theorem State.resetPart_kept {ks : Nat} {s0 : State} {s : State} {p : Nat} (hks : Nat.land ks 144 = 144) (hk : Kept ks s0 s) :
    Kept ks s0 (State.resetPart s p) := by
  unfold State.resetPart
  repeat' first
    | with_reducible assumption
    | with_reducible refine State.endWith_kept (cv rfl hks) ?_
    | with_reducible refine State.setPart_kept (cv rfl hks) ?_
    | dsimp only
    | with_reducible intro _
    | split

theorem State.fenceDevice_kept {ks : Nat} {s0 : State} {s : State} {code die unit : Nat} {mark : List Sub} {suspect : Bool} (hks : Nat.land ks 166574289 = 166574289) (hk : Kept ks s0 s) :
    Kept ks s0 (State.fenceDevice s code die unit mark suspect) := by
  unfold State.fenceDevice
  repeat' first
    | with_reducible assumption
    | with_reducible apply MemS.foldl_imp
    | with_reducible exact fun c => MemS.Canonical.same c rfl
    | with_reducible refine kept_foldl (fun _ _ _ => ?_) ?_
    | with_reducible refine State.chargeFence_kept (cv rfl hks) ?_
    | with_reducible refine State.discardUpdates_kept (cv rfl hks) ?_
    | with_reducible refine State.resetPart_kept (cv rfl hks) ?_
    | with_reducible refine State.stopCore_kept (cv rfl hks) ?_
    | with_reducible refine State.suspect_kept (cv rfl hks) ?_
    | with_reducible refine State.setErr_kept (cv rfl hks) ?_ ?_
    | with_reducible refine State.setGsteps_kept (cv rfl hks) ?_
    | with_reducible refine State.setMem_kept (cv rfl hks) ?_ ?_
    | with_reducible refine State.setUpd_kept (cv rfl hks) ?_
    | with_reducible refine State.setXfers_kept (cv rfl hks) ?_
    | dsimp only
    | with_reducible exact fun w => smWf_set _ _ _ _ w
    | with_reducible exact fun w => smWf_map _ _ _ w
    | with_reducible exact fun w => ⟨w.1, smWf_set _ _ _ _ w.2.1, w.2.2⟩
    | with_reducible exact fun w => ⟨smWf_set _ _ _ _ w.1, w.2⟩
    | with_reducible exact fun w => ⟨w.1, smWf_set _ _ _ _ w.2⟩
    | with_reducible exact fun w => ⟨smWf_map _ _ _ w.1, w.2⟩
    | exact id
    | dsimp only
    | with_reducible intro _
    | split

════════════════════

From the entries above, write out only the lines starting at the line that holds "with_reducible apply MemS.foldl_imp" and ending at the line that holds "smWf_set _ _ _ _ w.2.1, w.2.2⟩", keeping both and matching them exactly.

## Solution to this problem:
    | with_reducible apply MemS.foldl_imp
    | with_reducible exact fun c => MemS.Canonical.same c rfl
    | with_reducible refine kept_foldl (fun _ _ _ => ?_) ?_
    | with_reducible refine State.chargeFence_kept (cv rfl hks) ?_
    | with_reducible refine State.discardUpdates_kept (cv rfl hks) ?_
    | with_reducible refine State.resetPart_kept (cv rfl hks) ?_
    | with_reducible refine State.stopCore_kept (cv rfl hks) ?_
    | with_reducible refine State.suspect_kept (cv rfl hks) ?_
    | with_reducible refine State.setErr_kept (cv rfl hks) ?_ ?_
    | with_reducible refine State.setGsteps_kept (cv rfl hks) ?_
    | with_reducible refine State.setMem_kept (cv rfl hks) ?_ ?_
    | with_reducible refine State.setUpd_kept (cv rfl hks) ?_
    | with_reducible refine State.setXfers_kept (cv rfl hks) ?_
    | dsimp only
    | with_reducible exact fun w => smWf_set _ _ _ _ w
    | with_reducible exact fun w => smWf_map _ _ _ w
    | with_reducible exact fun w => ⟨w.1, smWf_set _ _ _ _ w.2.1, w.2.2⟩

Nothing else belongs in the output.